The details regarding our future presale will be released in due course. As of today, the following information can already be disclosed about the future DEFO presale:
- Presale starts on 18.11.2020, 9:00 AM PST
- Softcap: 300 ETH
- Harcap: 2,000 ETH
- Presale base price: 1 ETH = 1.56 DEFO
- Uniswap listing price: 1 ETH = 1.56 DEFO
- During our pre-sale investors will receive a bonus up to 25%:
0–100 ETH: 25% bonus
100–500 ETH: 20% bonus
500–1,000 ETH: 15% bonus
1,000–1,500 ETH: 12,5% bonus
1,500–2,000 ETH: 10% bonus
- Any unsold tokens will be allocated to those who have invested. For example, if the sale ends at 1,100 ETH the remaining 900 range will be distributed to those who invested in the presale.

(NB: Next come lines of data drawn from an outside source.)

-- ==== Sys2Proof/Laws/State.lean ====
section
/-! SUPPORT. What each named update leaves: one lemma per update and part. -/

namespace Sys2Proof.Machine
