/-- Settles O7, command by command: start without and with a key, update, finish, abort, the two ends, the latched read. -/
theorem digestWindowActs : Obligations.DigestWindowActs := by
  refine ⟨fun s c v hreach htakes hfree hrsv halg hmac => ?_, fun s c v k x hreach htakes hfree hrsv halg hmac hkey => ?_, fun s c b => completes_digUpdate,
    fun s c v => completes_digFinish, fun s c => completes_digAbort, fun s c => completes_digCommandEnd_bank, fun s c n => completes_digCommandEnd_extend,
    fun s c n => completes_measWord0Read⟩
  · exact ⟨_, exec_digStart_plain hreach htakes hfree hrsv halg hmac, digOpened_message s _ _ (ne_g_of_reaches hreach (by decide)), keeps_digOpened s c _ _⟩
  · exact ⟨_, exec_digStart_hmac hreach htakes hfree hrsv halg hmac hkey, digOpened_message s _ _ (ne_g_of_reaches hreach (by decide)),
      keeps_digOpened s c _ _⟩

end Sys2Proof.Machine
end

section
/-! SUPPORT. What the port, the MCTP control commands and the MGT window do (14 R723-R730). -/

namespace Sys2Proof.Machine

set_option Elab.async false

variable {s : State} {m : MgtMsg} {rest : List MgtMsg}

/-! ### The port (14 R723-R728) -/

section
variable {b : Bytes} {eid : BitVec 8} {tag : BitVec 3} (hserves : gServes s = true)
include hserves

theorem exec_mctpMessageRx_taken (htakes : portTakes b = true) (hroom : s.mgt.rx.length < 3) :
    exec (.mctpMessageRx b eid tag true false) s =
      .next (irq (s.onMgt fun x => { x with rx := x.rx ++ [{ bytes := b, eid := eid, tag := tag }] }) .g 4) := by
  have hfull : decide (3 ≤ s.mgt.rx.length) = false := decide_eq_false (Nat.not_le.mpr hroom)
  show execMctpMessageRx b eid tag true false s = _
  simp only [execMctpMessageRx, done, hserves, State.when_true, htakes, ge_iff_le, hfull, Bool.not_true, Bool.or_self, Bool.false_eq_true, ↓reduceIte]

theorem exec_mctpMessageRx_discarded (h : portTakes b = false ∨ 3 ≤ s.mgt.rx.length) :
    exec (.mctpMessageRx b eid tag true false) s = .next (s.onMgt fun x => { x with discards := satInc 16 x.discards }) := by
  have hbad : (false || !portTakes b || decide (3 ≤ s.mgt.rx.length)) = true := by
    rcases h with h | h
    · rw [h]; rfl
    · rw [decide_eq_true h, Bool.or_true]
  show execMctpMessageRx b eid tag true false s = _
  simp only [execMctpMessageRx, done, hserves, State.when_true, ge_iff_le, hbad, Bool.not_true, Bool.false_eq_true, ↓reduceIte]

theorem exec_mctpMessageRx_badPec (ic : Bool) :
    exec (.mctpMessageRx b eid tag false ic) s = .next (s.onMgt fun x => { x with pecFails := satInc 16 x.pecFails }) := by
  show execMctpMessageRx b eid tag false ic s = _
  rw [execMctpMessageRx, hserves]
  rfl

end

/-! ### MCTP control commands (14 R725) -/

/-- The message in hand leaves the queue. -/
theorem takeMsg_of_hand (h : s.mgt.rx = m :: rest) : takeMsg s m = s.onMgt fun x => { x with rx := rest, taken := some m } := by
  simp only [takeMsg, State.onMgt, h, List.drop_one, List.tail_cons]

/-- A control command is answered when it is the one in hand, `f` being what it changes besides the queue. -/
theorem mctpAnswer_of_hand {cmd : Nat} {p : Nat → Bool} (h : ControlInHand s m rest cmd) (hp : p cmd = true) (code : Byte) (data : Bytes) (f : State → State) :
    mctpAnswer s p code data f = sendMsg (f (s.onMgt fun x => { x with rx := rest, taken := some m })) m
      ([0, ((cut m.bytes 1 1).headD 0) &&& 0x1F, (cut m.bytes 2 1).headD 0, code] ++ data) := by
  obtain ⟨hrx, hserves, hcontrol, hcmd⟩ := h
  unfold mctpAnswer
  rw [hrx]
  simp only [hserves, hcontrol, hcmd, hp, takeMsg_of_hand hrx, beq_self_eq_true, Bool.and_self, ↓reduceIte]

theorem mctpAnswer_controlAnswer {cmd : Nat} {p : Nat → Bool} (h : ControlInHand s m rest cmd) (hp : p cmd = true) (code : Byte) (data : Bytes) :
    done (mctpAnswer s p code data id) = .next (controlAnswer s m rest code data) := by
  rw [mctpAnswer_of_hand h hp, done, id, controlAnswer]

theorem exec_setEndpointId {eid : BitVec 8} (h : ControlInHand s m rest 1) (heid : cut m.bytes 4 1 = [eid]) : exec (.setEndpointId eid) s =
    .next (controlAnswer (s.onMgt fun x => { x with eid := if eid = 0 then none else some eid }) m rest 0 [0, eid, 0]) := by
  have hrx : s.mgt.rx = m :: rest := h.1
  show execSetEndpointId eid s = _
  rw [execSetEndpointId, hrx]
  simp only [heid, beq_self_eq_true, State.when_true]
  rw [mctpAnswer_of_hand h rfl]
  rfl

theorem exec_mctpUnsupportedCommand {c : Byte} (hc : c.toNat ∉ [1, 2, 4, 5, 6]) (h : ControlInHand s m rest c.toNat) :
    exec (.mctpUnsupportedCommand c) s = .next (controlAnswer s m rest 5 []) := by
  have hundefined : ([0x01, 0x02, 0x04, 0x05, 0x06] : List Nat).contains c.toNat = false := by simpa using hc
  show execMctpUnsupportedCommand c s = _
  rw [execMctpUnsupportedCommand, hundefined]
  exact mctpAnswer_controlAnswer (p := (· == c.toNat)) h (beq_self_eq_true _) 5 []

/-! ### The MGT window (14 R729, R730) -/

theorem mgtCmd_of_reaches {a : Nat} (h : Reaches s .g a false) (f : State → State) : mgtCmd s .g a f = f s := winCmd_of_reaches h f

theorem exec_mgtRxTake (hreach : Reaches s .g 0xB003 false) (hrx : s.mgt.rx = m :: rest) : exec (.mgtRxTake .g) s =
    .next (writeStr (s.onMgt fun x => { x with rx := rest, taken := some m }) .g s.mgt.rxAddr.toNat m.bytes) := by
  show execMgtRxTake .g s = _
  rw [execMgtRxTake, mgtCmd_of_reaches hreach, mgtTake, hrx]
  simp only [takeMsg_of_hand hrx, done]

theorem exec_mgtTxSend {b : Bytes} (hreach : Reaches s .g 0xB006 false) (htaken : s.mgt.taken = some m) (hmin : 1 ≤ s.mgt.txLen.toNat)
    (hmax : s.mgt.txLen.toNat ≤ 4113) (hread : readStr s .g s.mgt.txAddr.toNat s.mgt.txLen.toNat = some b) :
    exec (.mgtTxSend .g) s = .next (sendMsg s m b) := by
  show execMgtTxSend .g s = _
  rw [execMgtTxSend, mgtCmd_of_reaches hreach, mgtSend, htaken, hread]
  simp only [hmin, hmax, and_self, decide_true, State.when_true, done]

theorem exec_mgtAlertSet (k : BitVec 32) (hreach : Reaches s .g 0xB008 false) :
    exec (.mgtAlertSet .g k) s = .next (s.onMgt fun x => { x with alert := x.alert ||| k }) := by
  show execMgtAlertSet .g k s = _
  rw [execMgtAlertSet, mgtCmd_of_reaches hreach, mgtSet, done]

- 75% of ETH raised will be automatically transferred into Uniswap liquidity pool together with 19.50% of the DEFO tokens.
- Uniswap liquidity will be locked permanently by LID smart contracts.
- Marketing 2, Team, Airdrop and LID tokens will be time-locked and released at a monthly 10% rate over 10 months by LID smart contracts.
We would like to kindly thank you for taking the time to read our article and for your interest in our project. In case you would have any questions or feedback, we stay at your disposal on our different channels detailed below.
The DefHold team
The information provided herein-above does not constitute investment advice, financial advice, trading advice, or any other sort of advice and you should not treat our website’s and communication channels’ contents as such. Please conduct your own due diligence and ensure that you consult your financial advisor before making any investment decisions, as cryptocurrency investment is subject to high market risk. DefHold is not responsible for any form of loss of funds. Hence, DefHold is not responsible for any direct, indirect or consequential losses as a result of your investment decisions.